The Phillies are going to have to decide if they want James to continue switch-hitting. He has batted .220 with three extra-base hits (all doubles) as a righthanded hitter, and .276 with 18 extra-base hits from the left side.
(AA, 40-40, fourth place, Eastern League Eastern Division)
There has been plenty of talk about Jimmy Rollins' future in Philadelphia beyond this season and, as we've pointed out in this space before, it could depend on Freddy Galvis' development at Reading. Galvis, 21, went into the weekend hitting .265 with 13 doubles, three triples, seven home runs, 25 RBIs, and 47 runs scored. Those are by far the best offensive numbers of his career at this point in a season.
"This has been the best year in Freddy's development," LaMar said.
That said, Galvis has 13 errors in 77 games. Rollins has never made more than 14 errors in a season, and the last time he made more than 12 in a season was 2007.
(AAA, 47-34, first place, International League North Division)
Outfielder John Mayberry Jr. hit .125 in his first 14 games after being optioned to triple A by the Phillies last month. In his next 11 games, however, he batted .370 with five doubles, two home runs, and seven RBIs, raising his overall average to .284.
"You hope when they get sent down that they're still in that mode where they want to improve," LaMar said. "In John's case, that is what he has done every time he has been sent out. He is always trying to show the organization that he is one of the top 25 who belongs on the roster."
(Low A, 37-40 overall, 4-5 second half, seventh place, South Atlantic League Northern Division)

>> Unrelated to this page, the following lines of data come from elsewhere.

-- ==== Sys2Proof/Machine/Flags.lean ====
section
/-! DEFINITION. The result codes, the valid flags and `STATUS`, which is a view of them
(spec/10_state.md R25 to R27, spec/60_exceptions.md R250). -/

namespace Sys2Proof.Machine

/-- The code of a result in `STATUS.RESULT` (R25, R250). -/
def ResultCode.code : ResultCode → Nat
  | .ok => 0
  | .invalidKeySize => 1
  | .sizeNotBlockAligned => 2
  | .noContext => 3
  | .illegalCommand => 4
  | .accessFault => 5
  | .overlapFault => 6

/-- A flag as a number. -/
def flagBit (b : Bool) : Nat := if b then 1 else 0

/-- The value a read of `STATUS` returns (R25). -/
def statusWord (s : State) : BitVec 32 :=
  BitVec.ofNat 32 (s.result.code + 16 * flagBit s.aes.valid + 32 * flagBit s.cbc.valid
    + 64 * flagBit s.ctr.valid + 128 * flagBit s.ofb.valid)

end Sys2Proof.Machine
end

The Phillies' philosophy is to challenge young pitching prospects by sending them to face older competition in the South Atlantic League in the hopes that they will mature as the season wears on.
It appears to be paying off for Ervis Manzanillo and Jesse Biddle, the two 19-year-old lefties who are considered the best pitching prospects at Lakewood.
Manzanillo has struggled much of the year, but is 2-1 with a 2.25 ERA in his last three starts.
(Rookie ball, 8-7, fourth place, New York-Penn League Pinckney Division)
Third baseman Maikel Franco, an 18-year-old third baseman from the Dominican Republic, could end up playing in Lakewood before the summer is over, especially if he continues his hot start.
Through 14 games, Franco was hitting .340 with a home run and 10 RBIs.
"He's a good defender at third base," LaMar said. "There were a lot of internal talks about pushing him to Lakewood at the start of the season, but we didn't want to put him in over his head because he's a little bit of a free swinger. He is one of our best minor-league hitting prospects."